The benchmark crude price has fallen 46% from a June high of $107.73 to $57.81 a barrel. This has investors worried that the global economy is headed for a recession. And The Wall Street Journal points out that the slide in oil “exacerbates worries about deflation in Europe and Japan, where policy makers are grappling with low inflation amid sluggish growth.”

A rush to safety sent the yield on the U.S. Treasury 10-year note down 3.4% Friday to 2.1%. Investors not only sold U.S. equities, but the Stoxx Europe 600 fell 2.6%. The currencies of Russia and Norway were both hit hard this week since both are big oil producers.

There was some positive news last week. Consumer sentiment hit a nearly eight-year high. The Thomson Reuters/University of Michigan survey rose to 93.8 in December from 88.8 in November, which was above the consensus forecast of 89.5.

Retail sales rose more than expected, climbing 0.7% in November, the largest increase in eight months. While the overall market got slammed, SPDR S&P Retail ETF (XRT) gained 0.6% on Friday.

The Labor Department reported that inflation fell slightly more than expected. The producer-price index declined 0.2% in November while a 0.1% drop was anticipated.

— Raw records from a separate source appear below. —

-- ==== Sys2Proof/Machine/Caddy.lean ====
section
/-! DEFINITION. Compaction and wear of the Caddy's journal (R714 to R718). -/

namespace Sys2Proof.Machine

open Sys2Proof

/-- The newest record of a kind and instance anywhere in the journal. -/
def Caddy.newest (c : Caddy) (r : JournalRec) : Nat :=
  (c.sectors.flatMap (·.recs)).foldl (fun m x => if x.kind = r.kind ∧ x.inst = r.inst then max m x.seq else m) 0

/-- A record is current: the newest committed one of its kind and instance (R714). -/
def Caddy.current (c : Caddy) (r : JournalRec) : Bool := decide (c.newest r = r.seq)

/-- Current records of a sector. -/
def Caddy.currentOf (c : Caddy) (s : CaddySector) : List JournalRec := s.recs.filter c.current

/-- Compaction is due (R716). -/
def Caddy.due (c : Caddy) : Bool := decide (4 * c.free < c.usable)

/-- The sector that compaction takes: fewest current records, lowest number on a tie; the head is not taken (R716). -/
def Caddy.victim (c : Caddy) : Option CaddySector :=
  (sortBy (fun a b => decide ((c.currentOf a).length < (c.currentOf b).length) ||
      (decide ((c.currentOf a).length = (c.currentOf b).length) && decide (a.num < b.num)))
    (c.sectors.filter fun s => !s.retired && !s.recs.isEmpty && !decide (s.num = c.head))).head?

/-- The compaction of a sector (R716, R717): its current records are copied to the head with their own SEQ, then it is erased
and its erase count rises by one, or it is retired when an erase or program of it fails or the count reaches 100,000. -/
def Caddy.compact (c : Caddy) (s : CaddySector) (fails : Bool) : Caddy :=
  let c' := (c.currentOf s).foldl Caddy.append c
  c'.modSector s.num fun x => { num := x.num, erases := x.erases + 1, retired := fails || decide (100000 ≤ x.erases + 1) }

/-- The Caddy becomes read-only and raises CADDY_WORN (R718). -/
def checkWorn (d : Device) : Device :=
  if d.caddy.usable < 8 ∧ !d.caddy.readOnly then
    condBegin 8 0 none { d with caddy := { d.caddy with readOnly := true } }
  else d

/-- CADDY_COMPACTION (R716 to R718): the sector with the fewest current records is compacted once the free sectors fall
below a quarter of the usable ones. `fails`: its erase or a program of it failed. -/
def caddyCompaction (fails : Bool) (d : Device) : Device :=
  if d.caddy.readOnly || !d.caddy.due then d
  else match d.caddy.victim with
    | none => d
    | some s =>
      let c := d.caddy.compact s fails
      let d := bump .caddyCompactions 0 { d with caddy := c }
      let d := setCount .caddyMaxErases 0 (max (d.count .caddyMaxErases) (s.erases + 1)) d
      let d := if (c.sector s.num).retired then bump .caddyRetired 0 d else d
      checkWorn d

/-- CADDY_COMPACTION. -/
def execCaddyCompaction (fails : Bool) (s : State) : Host.Outcome State Fault Refusal :=
  done s (caddyCompaction fails s.dev)

end Sys2Proof.Machine
end

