-- ==== Sys2Proof/Machine/Wheel.lean ====
section
/-! DEFINITION. Tenant shares on the shared resources: the wheel of each arbitration unit, lending and borrowing (R195 to
R201). Arbitration changes when an access is served, never a value. -/

namespace Sys2Proof.Machine

open Sys2Proof

/-- The wheel order of R196. -/
def wheelOrder : List Nat :=
  [0, 16, 8, 24, 4, 20, 12, 28, 2, 18, 10, 26, 6, 22, 14, 30, 1, 17, 9, 25, 5, 21, 13, 29, 3, 19, 11, 27, 7, 23, 15, 31]

/-- Wheel positions of each tenant, in ascending tenant number, for one resource class of a share set. -/
def wheelOf (strict : Nat) (shares : List Nat) : List (List Nat) :=
  let order := ([0, 1, 2, 3].filter fun t => bitAt strict t) ++ [0, 1, 2, 3].filter fun t => !bitAt strict t
  let starts := (order.foldl (fun (acc : List (Nat × Nat) × Nat) t => (acc.1 ++ [(t, acc.2)], acc.2 + shares.getD t 0)) ([], 0)).1
  [0, 1, 2, 3].map fun t => (wheelOrder.drop ((assoc starts t).getD 0)).take (shares.getD t 0)

/-- The share set in effect: strict mask and share words. -/
def sharesNow (d : Device) : Nat × List (BitVec 64) :=
  (((List.range 4).map fun t => b2n ((d.tenants.toList.map (·.strict)).getD t false) * 2 ^ t).sum, d.tenants.toList.map (·.shares))

/-- Shares of a class in a set. -/
def classShares (ws : List (BitVec 64)) (k : Nat) : List Nat := ws.map fun w => field w.toNat (6 * k) 6

/-- The tenant that uses the slot at a wheel position, and whether it borrows it (R197, R198): the owner when it has work;
otherwise, unless the owner is strict, the next work-conserving tenant with work after the last borrower. -/
def slotUser (own : List (List Nat)) (strict : Nat) (ready : List Nat) (last pos : Nat) : Option (Nat × Bool) :=
  let lend := (([1, 2, 3, 4].map fun k => (last + k) % 4).find? fun u => ready.contains u && !bitAt strict u).map fun u => (u, true)
  match [0, 1, 2, 3].find? fun w => (own.getD w []).contains pos with
  | some w => if ready.contains w then some (w, false) else if bitAt strict w then none else lend
  | none => lend

/-- One slot of an arbitration unit passes: who used it, and the unit's wheel and last borrower moved on (log entry 7). -/
def passSlot (cls unit : Nat) (ready : List Nat) (d : Device) : Option (Nat × Bool) × Device :=
  let sh := sharesNow d
  let pos := (assoc d.fabric.wheel (cls, unit)).getD 0
  let last := (assoc d.fabric.borrower (cls, unit)).getD 3
  let user := slotUser (wheelOf sh.1 (classShares sh.2 cls)) sh.1 ready last pos
  let f := { d.fabric with wheel := assocSet d.fabric.wheel (cls, unit) ((pos + 1) % 32) }
  let f := match user with
    | some (u, true) => { f with borrower := assocSet f.borrower (cls, unit) u }
    | _ => f
  (user, { d with fabric := f })

/-- Slots pass until a tenant has used one; a lent one that it uses counts in BORROWED_SLOTS of its resource class (Table
15-15). A tenant that gets no slot in two turns of the wheel goes on waiting. -/
def takeSlot (cls unit : Nat) (t : TenantId) (ready : List Nat) : Nat → Device → Option Device
  | 0, _ => none
  | n + 1, d =>
    match passSlot cls unit ready d with
    | (some (u, b), d) =>
      if u = t.val then some (if b then bump .borrowedSlots (t.val + 4 * (1 + cls)) d else d) else takeSlot cls unit t ready n d
    | (none, d) => takeSlot cls unit t ready n d

/-- A tenant uses n slots of an arbitration unit; none when it gets no slot (R199). `others` have work ready as well. -/
def useSlots (cls unit : Nat) (t : TenantId) (others : List TenantId) : Nat → Device → Option Device
  | 0, d => some d
  | n + 1, d => (takeSlot cls unit t (t.val :: others.map (·.val)) 256 d).bind (useSlots cls unit t others n)

end Sys2Proof.Machine
end

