/-- What refuses PACKAGE_LOAD, in this order: its parameters, its span, its shares, its size (log entry 26). -/
def loadRefusal (c : Call) (p : PackageDecl) (stored : Bool) (d : Device) : Option (Status × Nat) :=
  let x := d.tenant c.tenant
  let ids := p.tensors.map (·.1)
  let writable := ((p.tensors.filter fun y => !decide (y.2.2.1 = .readOnly)).map fun y => unitsOf y.2.1).sum
  let nums := (List.range p.extent).flatMap fun i => if carriesIndex d i then (rectVtiles p.rect).map (i * 16384 + ·) else []
  if !p.paramsOk || decide (2 ^ 32 < p.budget) || decide (p.extent = 0) || decide (16 < p.extent) ||
      (p.decodes && decide (p.budget < 16)) || !decide ids.Nodup || (ids.any fun i => decide (2 ^ 31 ≤ i)) ||
      (ids.any fun i => (findTensor d c.tenant i).isSome) then some (.badParam, 0)
  else if (List.range p.extent).any fun i => !carriesIndex d i && !d.span.members.getLsbD i then some (.spanMismatch, rsnIndexUncarried)
  else if shareMissing x p then some (.noResource, 0)
  else if tier3ReadOnly d && !stored && decide (0 < readOnlyBytes p) then some (.noResource, 0)
  else match p.models.findSome? (modelRefusal p.rect) with
    | some r => some r
    | none =>
      if !rectWithin p.rect x.rect || decide (4 < p.strainers) || decide (8 < p.ports) || decide (12288 < p.scheduleBytes) ||
          uncarried d p.rect || (nums.any fun n => decide (vtileSpace < vtileTaken d n + p.dataBytes)) ||
          decide (tierFree d 1 + tierFree d 2 < writable) || (!stored && decide (tier3Free d < readOnlyBytes p)) then some (.wontFit, 0)
      else none

/-- The record of a model loaded into areas at the given base addresses (R344, R345, R349, R379). -/
def modelRecord (handle : Nat) (package : Option Nat) (s : Spread) (parts : List (List Nat)) (bases : List Nat) : Model :=
  { handle := handle, package := package, nvar := s.desc.nvar, ncolour := s.colours.foldl max 0 + 1, q := s.desc.q
    w := s.lanePositions, replicas := parts.length, vtiles := parts.flatten, bases := bases
    lengths := ((List.range parts.length).zip parts).flatMap fun q =>
      (List.range q.2.length).map fun r => (s.area r q.1 q.2).length
    card := s.desc.vars.map (·.card), place := (List.range s.desc.nvar).map s.place
    positive := s.desc.pens.all fun g => decide (0 < g.l)
    positions := List.range parts.length, working := List.range parts.length }

/-- The areas of a model are written to the scratchpads of its vtiles that this module carries. -/
def writeAreas (s : Spread) (parts : List (List Nat)) (m : Model) (d : Device) : Device :=
  (((List.range parts.length).zip parts).flatMap fun q =>
      ((List.range q.2.length).zip q.2).map fun r => (q.1, r.1, q.2, r.2)).foldl (fun d a =>
    let (replica, rank, part, num) := a
    if carriesIndex d (num / 16384) then
      spadPut (refOf num) ((assoc (m.vtiles.zip m.bases) num).getD 0) (s.area rank replica part) d
    else d) d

At Friday’s close, the Dow Jones Industrial Average fell 316 points to 17,281, the S&P 500 lost 33 points at 2,002, the Nasdaq fell 55 points to 4,654, and the Russell 2000 was off 15 points at 1,152.

The NYSE’s primary market traded 961 million shares with total volume of 4.1 billion. The Nasdaq crossed a total of 1.89 billion shares.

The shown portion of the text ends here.